エアコンの暖める仕組み
雪が降るような寒い日でも、エアコンは次々と暖かい空気を吐き出してくれます。いったい、どのような仕組みなのでしょうか? 電気ストーブや石油ストーブなら、見ればすぐに仕組みがわかります。しかし、エアコンは内部を見ても、その仕組みまではわかりません。専門用語はエアコン用語集で詳しく解説していますので、1年中大活躍のエアコンのことをもう少し勉強してみましょう!

冷たい空気を暖める
エアコンの暖房運転は、部屋の冷たい空気を吸い込んで、暖かい空気を吐き出しています。
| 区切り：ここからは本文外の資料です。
theorem flowThreadSetOp_keeps {c : Cmd} (hk : Keeps cs s₀ s)
    (hm : ([.free, .clerk, .hier, .tally, .store, .flow] : List Comp) ⊆ cs := by first | decide | (refine List.Subset.trans ?_ ‹_ ⊆ _›; decide)) : Keeps cs s₀ (flowThreadSetOp.effect c s).2 := by
  unfold flowThreadSetOp
  try dsimp only
  with_reducible repeat' (first
    | assumption | exact List.Subset.trans (by decide) hm | apply Keeps.ite | apply Keeps.ite_snd | apply sets_keeps
    | apply State.dropQueue_keeps | apply State.updTxThread_keeps | apply State.hunt_keeps | apply withFlow_keeps
    | apply State.updRxThread_keeps | apply foldl_keeps | refine Keeps.of_pair (by assumption) ?_ | intro _ | split)

theorem execFlowThreadSet_keeps {c : Cmd} {s : State} (hk : Keeps cs s₀ s)
    (hm : ([.free, .out, .bar0, .clerk, .hier, .tally, .store, .flow] : List Comp) ⊆ cs := by first | decide | (refine List.Subset.trans ?_ ‹_ ⊆ _›; decide)) : AnsKeeps cs s₀ (execFlowThreadSet c s) := by
  unfold execFlowThreadSet
  try dsimp only
  with_reducible repeat' (first
    | assumption | exact List.Subset.trans (by decide) hm | apply AnsKeeps.next | apply serve_keeps
    | apply flowThreadSetOp_keeps | intro _)

theorem flowStatusOp_keeps {c : Cmd} (hk : Keeps cs s₀ s) : Keeps cs s₀ (flowStatusOp.effect c s).2 := by
  unfold flowStatusOp
  try dsimp only
  with_reducible repeat' (first
    | assumption | apply Keeps.ite | apply Keeps.ite_snd | apply reads_keeps | refine Keeps.of_pair (by assumption) ?_
    | intro _ | split)

theorem execFlowStatus_keeps {c : Cmd} {s : State} (hk : Keeps cs s₀ s)
    (hm : ([.out, .bar0, .clerk, .tally] : List Comp) ⊆ cs := by first | decide | (refine List.Subset.trans ?_ ‹_ ⊆ _›; decide)) : AnsKeeps cs s₀ (execFlowStatus c s) := by
  unfold execFlowStatus
  try dsimp only
  with_reducible repeat' (first
    | assumption | exact List.Subset.trans (by decide) hm | apply AnsKeeps.next | apply serve_keeps | apply flowStatusOp_keeps
    | intro _)

theorem flowCountersOp_keeps {c : Cmd} (hk : Keeps cs s₀ s) : Keeps cs s₀ (flowCountersOp.effect c s).2 := by
  unfold flowCountersOp
  try dsimp only
  with_reducible repeat' (first
    | assumption | apply Keeps.ite | apply Keeps.ite_snd | apply reads_keeps | refine Keeps.of_pair (by assumption) ?_
    | intro _ | split)

theorem execFlowCounters_keeps {c : Cmd} {s : State} (hk : Keeps cs s₀ s)
    (hm : ([.out, .bar0, .clerk, .tally] : List Comp) ⊆ cs := by first | decide | (refine List.Subset.trans ?_ ‹_ ⊆ _›; decide)) : AnsKeeps cs s₀ (execFlowCounters c s) := by
  unfold execFlowCounters
  try dsimp only
  with_reducible repeat' (first
    | assumption | exact List.Subset.trans (by decide) hm | apply AnsKeeps.next | apply serve_keeps
    | apply flowCountersOp_keeps | intro _)

theorem flowRegionCountersOp_keeps {c : Cmd} (hk : Keeps cs s₀ s) : Keeps cs s₀ (flowRegionCountersOp.effect c s).2 := by
  unfold flowRegionCountersOp
  try dsimp only
  with_reducible repeat' (first | assumption | apply reads_keeps | refine Keeps.of_pair (by assumption) ?_ | intro _)

theorem execFlowRegionCounters_keeps {c : Cmd} {s : State} (hk : Keeps cs s₀ s)
    (hm : ([.out, .bar0, .clerk, .tally] : List Comp) ⊆ cs := by first | decide | (refine List.Subset.trans ?_ ‹_ ⊆ _›; decide)) : AnsKeeps cs s₀ (execFlowRegionCounters c s) := by
  unfold execFlowRegionCounters
  try dsimp only
  with_reducible repeat' (first
    | assumption | exact List.Subset.trans (by decide) hm | apply AnsKeeps.next | apply serve_keeps
    | apply flowRegionCountersOp_keeps | intro _)

theorem ciphKeyLoadOp_keeps {c : Cmd} (hk : Keeps cs s₀ s)
    (hm : ([.free, .clerk, .hier, .tally, .store, .flow] : List Comp) ⊆ cs := by first | decide | (refine List.Subset.trans ?_ ‹_ ⊆ _›; decide)) : Keeps cs s₀ (ciphKeyLoadOp.effect c s).2 := by
  unfold ciphKeyLoadOp
  try dsimp only
  with_reducible repeat' (first
    | assumption | exact List.Subset.trans (by decide) hm | apply Keeps.ite | apply Keeps.ite_snd | apply State.bump_keeps
    | apply State.useRecord_keeps | apply State.setTxCtx_keeps | apply State.setRxCtx_keeps
    | refine Keeps.of_pair (by assumption) ?_ | intro _ | split)

theorem execCiphKeyLoad_keeps {c : Cmd} {s : State} (hk : Keeps cs s₀ s)
    (hm : ([.free, .out, .bar0, .clerk, .hier, .tally, .store, .flow] : List Comp) ⊆ cs := by first | decide | (refine List.Subset.trans ?_ ‹_ ⊆ _›; decide)) : AnsKeeps cs s₀ (execCiphKeyLoad c s) := by
  unfold execCiphKeyLoad
  try dsimp only
  with_reducible repeat' (first
    | assumption | exact List.Subset.trans (by decide) hm | apply AnsKeeps.next | apply serve_keeps
    | apply ciphKeyLoadOp_keeps | intro _)

theorem ciphRolloverOp_keeps {c : Cmd} (hk : Keeps cs s₀ s)
    (hm : ([.free, .clerk, .hier, .tally, .store, .flow] : List Comp) ⊆ cs := by first | decide | (refine List.Subset.trans ?_ ‹_ ⊆ _›; decide)) : Keeps cs s₀ (ciphRolloverOp.effect c s).2 := by
  unfold ciphRolloverOp
  try dsimp only
  with_reducible repeat' (first
    | assumption | exact List.Subset.trans (by decide) hm | apply Keeps.ite | apply Keeps.ite_snd | apply sets_keeps
    | apply State.useRecord_keeps | apply State.setTxCtx_keeps | refine Keeps.of_pair (by assumption) ?_ | intro _ | split)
内部に熱交換器という熱を持っている部品があって、そこで空気を暖めるという仕組みです。では、その部品はどのように暖められているのでしょうか?
熱を運んでくる冷媒
電気ストーブは、電熱線に電気を流すことで熱を生み出していますが、エアコンではまったく違う方法が採られています。実は、熱交換器の中には冷媒と呼ばれる液体(気体)が循環していて、その冷媒が外から熱を持ってきているのです。この冷媒は、冷房運転で使われるものと同じで、エアコンが1台2役である秘密がここにあります。
圧縮することで作られる熱
部屋より外の方が気温が低いのに、なぜ冷媒は熱を持つことができるのでしょうか? そのカラクリは「圧縮」にあります。物質は圧力をかけると、熱を持つ(まわりの熱を奪う)性質があります。たとえ、外の空気が冷たくても、冷媒を暖めることができるのです。
圧縮と膨張の繰り返し
部屋の空気を暖めた冷媒は、その後どうなるのでしょうか? 冷媒は圧縮されていますので、そのままでは、再び圧縮して熱を持たせることはできません。そこで、いったん膨張させて温度を下げます。冷たくなった冷媒は、外気から熱をもらい、そして再び圧縮をかけられて高温になります。この繰り返しで、部屋が暖まるというわけです。